To make progress, we notice that the program defines a separate reaction for each cell, and each reaction has its own chemically unique input molecules. In this case, we can define each reaction at a separate reaction site, instead of defining all reactions within one reaction site.

The only code change we need to make is the definition of the reaction sites, which will now look like this:

reactionMatrix.foreach(_.foreach(_.foreach(r  site(r)))))

This implementation is found as test 6 in GameOfLifeSpec.scala. It runs about 200 times faster than the previous implementation (test 4): it computes 100 time steps on a 10x10 board in about 0.8 seconds.

Since each reaction is running at a separate reaction site, every cell update can be scheduled concurrently with any other cell update. With this implementation, cell updates can be concurrent across the entire 3-dimensional array of cells (that is, both in space and time).

Conclusion

We have seen that there are two ways of optimizing the performance of a chemical computation:

  1. Redesign the chemistry so that reactions do not need cross-molecule guard conditions.
  2. Redesign the chemistry so that many independent reaction sites are used, with fewer reactions per reaction site.

To see the effect of these design choices, and to provide a benchmark for the chemical machine, I made six different implementations of the Game of Life that differ only in the design of reactions.

The implementation in test 1 uses a single reaction with a single molecule sort. The reaction has 9 repeated input molecules and emits 9 copies of the same molecule. All coordination is performed by the guard condition that selects input molecules for reactions.

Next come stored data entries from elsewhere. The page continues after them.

-- ==== Sys2Proof/Machine/Pack.lean ====
section
/-! DEFINITION. ENCODE (44 R107 to R110). -/

namespace Sys2Proof.Machine

/-- `EncStart`: the prefix for PAD (44 R108; log 15 for PAD = 0). -/
def encodeStart (c : Cur) (s : State) : Cur × State := ({ c with acc := prefixFor s.pad.toNat }, s)

/-- The emission loop of 44 R109 and R110. -/
def packOut (c : Cur) (s : State) : Cur × State :=
  ({ c with acc := (packBytes c.acc).2 }, emitAll s (packBytes c.acc).1)

/-- An error of ENCODE drops the bits not yet emitted, the 8 bits of the prefix for PAD = 8 among them (44 R107, R109, R110;
log 19). -/
def encodeError (e : ErrCode) (c : Cur) : Cur := { cmdError e c with acc := [] }

/-- `EncBeat` (44 R109). -/
def encodeBeat (b : Byte) (c : Cur) (s : State) : Except Fault (Cur × State) :=
  if c.err ≠ .none then .ok (c, s)
  else if 128 ≤ b.toNat then .ok (encodeError .range c, s)
  else
    let e := codeAt s.code (b.setWidth 7)
    if e.valid then .ok (packOut { c with acc := c.acc ++ entryBits e } s)
    else .ok (encodeError .noCode c, s)

/-- `EncFinish` (44 R110). -/
def encodeFinish (c : Cur) (s : State) : Except Fault (Cur × State) :=
  if c.err = .none then
    let p := packOut c s
    if p.1.acc = [] then .ok p else .ok (encodeError .length p.1, p.2)
  else .ok (c, s)

/-- ENCODE: pack the codes of a frame into the encoded stream (44 R107). -/
def execEncode (s : State) : Host.Outcome State Fault Refusal := command .encode encodeStart encodeBeat encodeFinish s

end Sys2Proof.Machine
end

Test 2 is the solution first discussed in this chapter. It introduces 9 different molecule sorts c0, …, c8 instead of using one molecule sort. Otherwise, the chemistry remains the same as in test 1. The change speeds up the simulation by a few times, although it remains unacceptably slow.

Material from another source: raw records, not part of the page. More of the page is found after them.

/-- 10 R17, R19 to R31, R36; 20 R46, R53; 60 R122: the four codes of PHASE and the eight of ERRCODE, the fields of the word
STATUS reads as, the two words of a 64-bit result, and the word of every other register: its value, reserved bits 0. -/
def Obligations.StatusAndWideWords : Prop :=
  (phaseBits .idle = 0#2 ∧ phaseBits .freqDone = 1#2 ∧ phaseBits .treeBuilt = 2#2 ∧ phaseBits .tableReady = 3#2) ∧
  (errBits .none = 0#4 ∧ errBits .illegalCmd = 1#4 ∧ errBits .phaseErr = 2#4 ∧ errBits .empty = 3#4 ∧
    errBits .range = 4#4 ∧ errBits .noCode = 5#4 ∧ errBits .length = 6#4 ∧ errBits .trailing = 7#4) ∧
  (∀ s : State,
    (readReg .ctrl s).toNat = s.tsrc.toNat + 2 * s.irqEn.toNat ∧ readReg .cmd s = 0#32 ∧
    readReg .inLen s = s.inLen ∧ readReg .inConsumed s = s.inConsumed ∧ readReg .total s = s.total ∧
    (readReg .nsym s).toNat = s.nsym.toNat ∧ (readReg .nnodes s).toNat = s.nnodes.toNat ∧
    (readReg .root s).toNat = s.root.toNat ∧ (readReg .pad s).toNat = s.pad.toNat ∧
    (readReg .trail s).toNat = s.trail.toNat ∧ (readReg .romNnodes s).toNat = s.rom.val.nnodes.toNat ∧
    (readReg .romRoot s).toNat = s.rom.val.root.toNat ∧ ∀ x : Fin 128, readReg (.freq x) s = s.freq[x.val]) ∧
  ∀ s : State,
    (statusWord s).getLsbD 0 = s.cur.isSome ∧ (statusWord s).getLsbD 1 = s.done ∧
    (statusWord s).getLsbD 2 = decide (s.errcode ≠ .none) ∧ (statusWord s).getLsbD 3 = false ∧
    (statusWord s).extractLsb' 4 2 = phaseBits s.phase ∧ (statusWord s).extractLsb' 6 2 = 0#2 ∧
    (statusWord s).extractLsb' 8 4 = errBits s.errcode ∧ (statusWord s).extractLsb' 12 4 = s.lastcmd ∧
    (statusWord s).extractLsb' 16 16 = 0#16 ∧ readReg .status s = statusWord s ∧
    (readReg .outCountHi s).toNat * 2 ^ 32 + (readReg .outCountLo s).toNat = s.outCount.toNat ∧
    (readReg .bitlenHi s).toNat * 2 ^ 32 + (readReg .bitlenLo s).toNat = s.bitlen.toNat ∧
    regOffset .outCountLo + 4 = regOffset .outCountHi ∧ regOffset .bitlenLo + 4 = regOffset .bitlenHi

/-! ### Steps -/

/-- 40 R74: a step whose move is an accepted write of a command's word to CMD is exec of that command. -/
def Obligations.StepRunsTheWrittenCommand : Prop :=
  ∀ (s : State) (w : Word) (i : Instr) (rest : List HostMove),
    s.rstN = true → s.cur = none → s.host = .write 0x0008#14 .word w :: rest → decode w = .ok i →
    step s = exec i { s with host := rest, answer := some (.wrote .okay) }

/-- 40 R76: a turn of the core while a command is in progress is exec of that command. -/
def Obligations.StepRunsTheCommandInProgress : Prop :=
  ∀ (s : State) (c : Cur), s.rstN = true → s.cur = some c →
    (s.host = [] → step s = exec c.op s) ∧
    ∀ rest, s.host = .core :: rest → step s = exec c.op { s with host := rest }

/-- 60 R127, 70 R144: a command that lacks a byte waits, and so does an idle block; nothing changes. That a waiting turn is a
step to the same state is the model's choice (log 7, DESIGN CHOICE). -/
def Obligations.WaitingChangesNothing : Prop :=
  (∀ (s : State) (c : Cur), s.cur = some c → c.rem ≠ 0#32 → s.inq = [] → exec c.op s = .next s) ∧
  ∀ s : State, s.cur = none → s.host = [] → step s = .next s

/-- 10 R12, 40 R74, 60 R133: only an accepted CMD write that names a command starts one. -/
def Obligations.OnlyACmdWriteStartsACommand : Prop :=
  ∀ s t : State, s.cur = none → step s = .next t → t.cur ≠ none →
    ∃ w i rest, s.host = .write 0x0008#14 .word w :: rest ∧ s.rstN = true ∧ decode w = .ok i ∧
      ∃ c, t.cur = some c ∧ c.op = i

/-- 40 R78, 60 R131: a command ends only by reset, or by its completion, which sets DONE and the irq if it is enabled. -/
def Obligations.OnlyCompletionOrResetEndsACommand : Prop :=
  ∀ (s t : State) (c : Cur), s.cur = some c → step s = .next t → t.cur = none →
    (∃ rest, s.host = .rstFall :: rest) ∨ (c.rem = 0#32 ∧ t.done = true ∧ irq t = s.irqEn)

/-! ### Issue -/

/-- 60 R124, 40 R75: a rejected word leaves only its code, DONE, LASTCMD and the zeroed issue counters, and the write answers
OKAY; for BUILD_TREE PHASE_ERR comes before EMPTY. -/
def Obligations.IssueErrorsChangeOnlyStatus : Prop :=
  (∀ (s : State) (w : Word) (rest : List HostMove),
    s.rstN = true → s.cur = none → s.host = .write 0x0008#14 .word w :: rest →
    let s' := { s with host := rest, answer := some (.wrote .okay) }
    (∀ e, decode w = .error e → step s = .next (rejected s' (opField w) .illegalCmd)) ∧
    ∀ i, decode w = .ok i → issueCheck i s ≠ .none → step s = .next (rejected s' (opField w) (issueCheck i s))) ∧
  ∀ s : State, s.cur = none →
    (s.phase = .idle → exec .buildTree s = .next (rejected s 3#4 .phaseErr)) ∧
    (s.phase ≠ .idle → s.total = 0#32 → exec .buildTree s = .next (rejected s 3#4 .empty)) ∧
    (s.phase = .idle ∨ s.phase = .freqDone → exec .buildTable s = .next (rejected s 4#4 .phaseErr)) ∧
    (s.phase ≠ .tableReady → exec .encode s = .next (rejected s 5#4 .phaseErr)) ∧
    (s.tsrc = true → s.phase = .idle ∨ s.phase = .freqDone → exec .decode s = .next (rejected s 6#4 .phaseErr))

/-- 40 R74, R75; 41 R84; 44 R108; 45 R116: every command's accepted issue. That ENCODE's prefix at PAD = 0, which no run
reaches, is the sentinel alone is the model's inference (log 15, DEDUCED); that a stream command ends the withdrawing of an
abandoned frame is its choice (log 21, DESIGN CHOICE). -/
def Obligations.AcceptedIssueStartsTheCommand : Prop :=
  ∀ s : State, s.cur = none →
    exec .clear s = .next (issued s .clear (freshCur s .clear 0#32)) ∧
    exec .count s = .next (datapathClear (issued s .count (freshCur s .count s.inLen))) ∧
    (s.phase ≠ .idle → s.total ≠ 0#32 →
      exec .buildTree s = .next (issued s .buildTree (freshCur s .buildTree 0#32))) ∧
    (s.phase = .treeBuilt ∨ s.phase = .tableReady →
      exec .buildTable s = .next (issued s .buildTable (freshCur s .buildTable 0#32))) ∧
    (s.phase = .tableReady →
      exec .encode s = .next (issued s .encode
        { freshCur s .encode s.inLen with acc := List.replicate (s.pad.toNat - 1) false ++ [true] })) ∧
    (s.tsrc = false ∨ s.phase = .treeBuilt ∨ s.phase = .tableReady →
      exec .decode s = .next (issued s .decode
        { freshCur s .decode s.inLen with wnode := if s.tsrc then s.root else s.rom.val.root }))

/-! ### CLEAR -/

/-- 40 R79, R80: what the data-path clear writes and what it leaves, and that CLEAR's core step, the issue of COUNT and
reset use it. -/
def Obligations.ClearClearsTheDataPath : Prop :=
  (∀ s : State, datapathClear s = { s with
    phase := .idle, freq := Vector.replicate 128 0#32, code := Vector.replicate 128 zeroCode,
    list := Vector.replicate 128 zeroEntry, node := Vector.replicate 255 zeroNode, total := 0#32, nsym := 0#8,
    nnodes := 0#8, root := 0#8, bitlen := 0#64, pad := 0#4 }) ∧
  (∀ (s : State) (c : Cur), AtEnd s c .clear → exec .clear s = .next (datapathClear (completed s c.err))) ∧
  (∀ s : State, s.cur = none →
    exec .count s = .next (datapathClear (issued s .count (freshCur s .count s.inLen)))) ∧
  ∀ (s : State) (rest : List HostMove), s.host = .rstFall :: rest →
    ∃ t, step s = .next t ∧ datapathClear t = t

/-! ### COUNT -/

/-- 41 R85: the beat of COUNT, after an error, at an out-of-range byte, and at a symbol. -/
def Obligations.CountBeatCountsTheByte : Prop :=
  ∀ (s : State) (c : Cur) (b : Byte) (rest : List Byte), AtByte s c .count b rest →
    (c.err ≠ .none → exec .count s = .next (tookByte s rest { c with rem := c.rem - 1#32 })) ∧
    (c.err = .none → 128 ≤ b.toNat →
      exec .count s = .next (tookByte s rest { c with rem := c.rem - 1#32, err := .range })) ∧
    (c.err = .none → b.toNat < 128 →
      ∃ t, exec .count s = .next t ∧
        t = { tookByte s rest { c with rem := c.rem - 1#32 } with freq := t.freq, total := s.total + 1#32 } ∧
        freqAt t.freq (b.setWidth 7) = freqAt s.freq (b.setWidth 7) + 1#32 ∧
        ∀ y, y ≠ b.setWidth 7 → freqAt t.freq y = freqAt s.freq y)

/-- 41 R86, 40 R78: the last core step of COUNT. -/
def Obligations.CountFinishSetsThePhase : Prop :=
  ∀ (s : State) (c : Cur), AtEnd s c .count →
    (c.err = .none → exec .count s = .next { completed s .none with phase := .freqDone }) ∧
    (c.err ≠ .none → exec .count s = .next (completed s c.err))

/-- 41 R83, R87; 60 R125, R126: a whole COUNT counts the bytes before the first out-of-range byte, takes the whole frame,
and reports RANGE if there is one. -/
def Obligations.CountOfAFrame : Prop :=
  ∀ (s : State) (frame rest : List Byte), Ready s → s.inq = frame ++ rest → frame.length = s.inLen.toNat →
    let good := frame.takeWhile fun b => decide (b.toNat < 128)
    ∃ t, runCommand .count (frame.length + 1) s = .next t ∧
      t = { datapathClear (completed (issued s .count (freshCur s .count s.inLen))
              (if good = frame then .none else .range)) with
            inq := rest, inConsumed := s.inLen, freq := t.freq, total := t.total,
            phase := if good = frame then .freqDone else .idle } ∧
      t.total.toNat = good.length ∧
      ∀ x : Sym, (freqAt t.freq x).toNat = good.count (x.setWidth 8)

/-! ### BUILD_TREE -/

/-- 42 R90, R91: LIST after BUILD_TREE, sorted, with the injection; and what BUILD_TREE leaves unchanged (42 R89). -/
def Obligations.BuildTreeSortsTheList : Prop :=
  ∀ (s : State) (c : Cur), AtEnd s c .buildTree → (∃ x, freqAt s.freq x ≠ 0#32) →
    ∃ (t : State) (l : List (Sym × Word)), exec .buildTree s = .next t ∧
      t = { completed s c.err with
            list := t.list, node := t.node, nsym := t.nsym, nnodes := t.nnodes, root := t.root,
            code := Vector.replicate 128 zeroCode, bitlen := 0#64, pad := 0#4, phase := .treeBuilt } ∧
      l.length = t.nsym.toNat ∧ 2 ≤ l.length ∧ l.length ≤ 128 ∧
      (∀ i : Fin 128, t.list[i.val] =
        match l[i.val]? with
        | some e => { valid := true, sym := e.1, count := e.2 }
        | none => zeroEntry) ∧
      l.Pairwise (fun e e' => e.2.toNat < e'.2.toNat ∨ (e.2 = e'.2 ∧ e.1.toNat < e'.1.toNat)) ∧
      ∀ x n, (x, n) ∈ l ↔
        (n = freqAt s.freq x ∧ n ≠ 0#32) ∨
        (n = 0#32 ∧ ∃ x0, x = x0 + 1#7 ∧ freqAt s.freq x0 ≠ 0#32 ∧ ∀ y, y ≠ x0 → freqAt s.freq y = 0#32)

/-- 42 R94 to R96: `dq` takes the smaller head, the source on a tie, and the other head when one queue is empty; `Merge` makes a
node with the first node as LEFT and the second as RIGHT; and a turn of each loop takes its two nodes in that order. -/
def Obligations.DqTakesTheSmallerHead : Prop :=
  (∀ (a b : Nat) (q : MergeState) (h : q.nxt < 255),
    mergeNodes a b q = { q with
      node := q.node.set q.nxt
        { valid := true, leaf := false, sym := 0#7, left := BitVec.ofNat 8 a, right := BitVec.ofNat 8 b,
          weight := weightAt q.node a + weightAt q.node b } h,
      tgt := q.tgt ++ [q.nxt], nxt := q.nxt + 1 }) ∧
  (∀ (l fuel a b : Nat) (q q1 q2 : MergeState), q.sh < l → dq l q = (some a, q1) → dq l q1 = (some b, q2) →
    drainSource l (fuel + 1) q = drainSource l fuel (mergeNodes a b q2)) ∧
  (∀ (l fuel a : Nat) (q q1 q2 : MergeState), q.sh < l → dq l q = (some a, q1) → dq l q1 = (none, q2) →
    drainSource l (fuel + 1) q = drainSource l fuel { q2 with tgt := q2.tgt ++ [a] }) ∧
  (∀ (fuel a b : Nat) (ts : List Nat) (q : MergeState), q.tgt = a :: b :: ts →
    drainTarget (fuel + 1) q = drainTarget fuel (mergeNodes a b { q with tgt := ts })) ∧
  ∀ (l : Nat) (q : MergeState),
    (∀ t ts, q.sh < l → q.tgt = t :: ts →
      (weightAt q.node q.sh).toNat ≤ (weightAt q.node t).toNat → dq l q = (some q.sh, { q with sh := q.sh + 1 })) ∧
    (∀ t ts, q.sh < l → q.tgt = t :: ts →
      (weightAt q.node t).toNat < (weightAt q.node q.sh).toNat → dq l q = (some t, { q with tgt := ts })) ∧
    (q.sh < l → q.tgt = [] → dq l q = (some q.sh, { q with sh := q.sh + 1 })) ∧
    (∀ t ts, ¬q.sh < l → q.tgt = t :: ts → dq l q = (some t, { q with tgt := ts })) ∧
    (¬q.sh < l → q.tgt = [] → dq l q = (none, q))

Tests 1 and 2 are intentionally very slow, to be used as benchmarks of the chemical machine. The speedup between 1 and 2 suggests that avoiding repeated input molecules is a source of additional speedup. This may or may not remain the case in future versions of Chymyst.

Test 3 uses a different molecule sort for each cell on the board. However, molecules corresponding to different time steps are the same. The reaction still needs a cross-molecule guard condition to match up input molecules at the same time step. Using different molecules for different cells speeds up the simulation enormously.

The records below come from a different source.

/-! ### countSymbol -/

@[simp] theorem countSymbol_tsrc (x : Sym) (s : State) : (countSymbol x s).tsrc = s.tsrc := rfl
@[simp] theorem countSymbol_irqEn (x : Sym) (s : State) : (countSymbol x s).irqEn = s.irqEn := rfl
@[simp] theorem countSymbol_done (x : Sym) (s : State) : (countSymbol x s).done = s.done := rfl
@[simp] theorem countSymbol_errcode (x : Sym) (s : State) : (countSymbol x s).errcode = s.errcode := rfl
@[simp] theorem countSymbol_lastcmd (x : Sym) (s : State) : (countSymbol x s).lastcmd = s.lastcmd := rfl
@[simp] theorem countSymbol_phase (x : Sym) (s : State) : (countSymbol x s).phase = s.phase := rfl
@[simp] theorem countSymbol_inLen (x : Sym) (s : State) : (countSymbol x s).inLen = s.inLen := rfl
@[simp] theorem countSymbol_inConsumed (x : Sym) (s : State) : (countSymbol x s).inConsumed = s.inConsumed := rfl
@[simp] theorem countSymbol_outCount (x : Sym) (s : State) : (countSymbol x s).outCount = s.outCount := rfl
@[simp] theorem countSymbol_total (x : Sym) (s : State) : (countSymbol x s).total = s.total + 1#32 := rfl
@[simp] theorem countSymbol_nsym (x : Sym) (s : State) : (countSymbol x s).nsym = s.nsym := rfl
@[simp] theorem countSymbol_nnodes (x : Sym) (s : State) : (countSymbol x s).nnodes = s.nnodes := rfl
@[simp] theorem countSymbol_root (x : Sym) (s : State) : (countSymbol x s).root = s.root := rfl
@[simp] theorem countSymbol_bitlen (x : Sym) (s : State) : (countSymbol x s).bitlen = s.bitlen := rfl
@[simp] theorem countSymbol_pad (x : Sym) (s : State) : (countSymbol x s).pad = s.pad := rfl
@[simp] theorem countSymbol_trail (x : Sym) (s : State) : (countSymbol x s).trail = s.trail := rfl
@[simp] theorem countSymbol_freq (x : Sym) (s : State) : (countSymbol x s).freq = s.freq.set x.toNat (freqAt s.freq x + 1#32) := rfl
@[simp] theorem countSymbol_list (x : Sym) (s : State) : (countSymbol x s).list = s.list := rfl
@[simp] theorem countSymbol_node (x : Sym) (s : State) : (countSymbol x s).node = s.node := rfl
@[simp] theorem countSymbol_code (x : Sym) (s : State) : (countSymbol x s).code = s.code := rfl
@[simp] theorem countSymbol_cur (x : Sym) (s : State) : (countSymbol x s).cur = s.cur := rfl
@[simp] theorem countSymbol_inq (x : Sym) (s : State) : (countSymbol x s).inq = s.inq := rfl
@[simp] theorem countSymbol_outq (x : Sym) (s : State) : (countSymbol x s).outq = s.outq := rfl
@[simp] theorem countSymbol_rom (x : Sym) (s : State) : (countSymbol x s).rom = s.rom := rfl
@[simp] theorem countSymbol_rstN (x : Sym) (s : State) : (countSymbol x s).rstN = s.rstN := rfl
@[simp] theorem countSymbol_host (x : Sym) (s : State) : (countSymbol x s).host = s.host := rfl
@[simp] theorem countSymbol_answer (x : Sym) (s : State) : (countSymbol x s).answer = s.answer := rfl
@[simp] theorem countSymbol_taken (x : Sym) (s : State) : (countSymbol x s).taken = s.taken := rfl
@[simp] theorem countSymbol_nFree (x : Sym) (s : State) : (countSymbol x s).nFree = s.nFree := rfl
@[simp] theorem countSymbol_abandoned (x : Sym) (s : State) : (countSymbol x s).abandoned = s.abandoned := rfl

end Sys2Proof.Machine
end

Tests 4—6 use a different molecule sort for each cell on the board and for each time step. This is the solution discussed in the later sections of this chapter. The reactions need no guard conditions, which results in a significant speedup.

The difference between tests 4—6 is in the granularity of reaction sites. Test 4 has all reactions in one reaction site; test 5 declares a new reaction site for each time step; test 6 declares a new reaction site for each cell and for each time step. The speedup between tests 4 and 6 is about 20x.

The complete working code showing the six different implementations is found in GameOfLifeSpec.scala.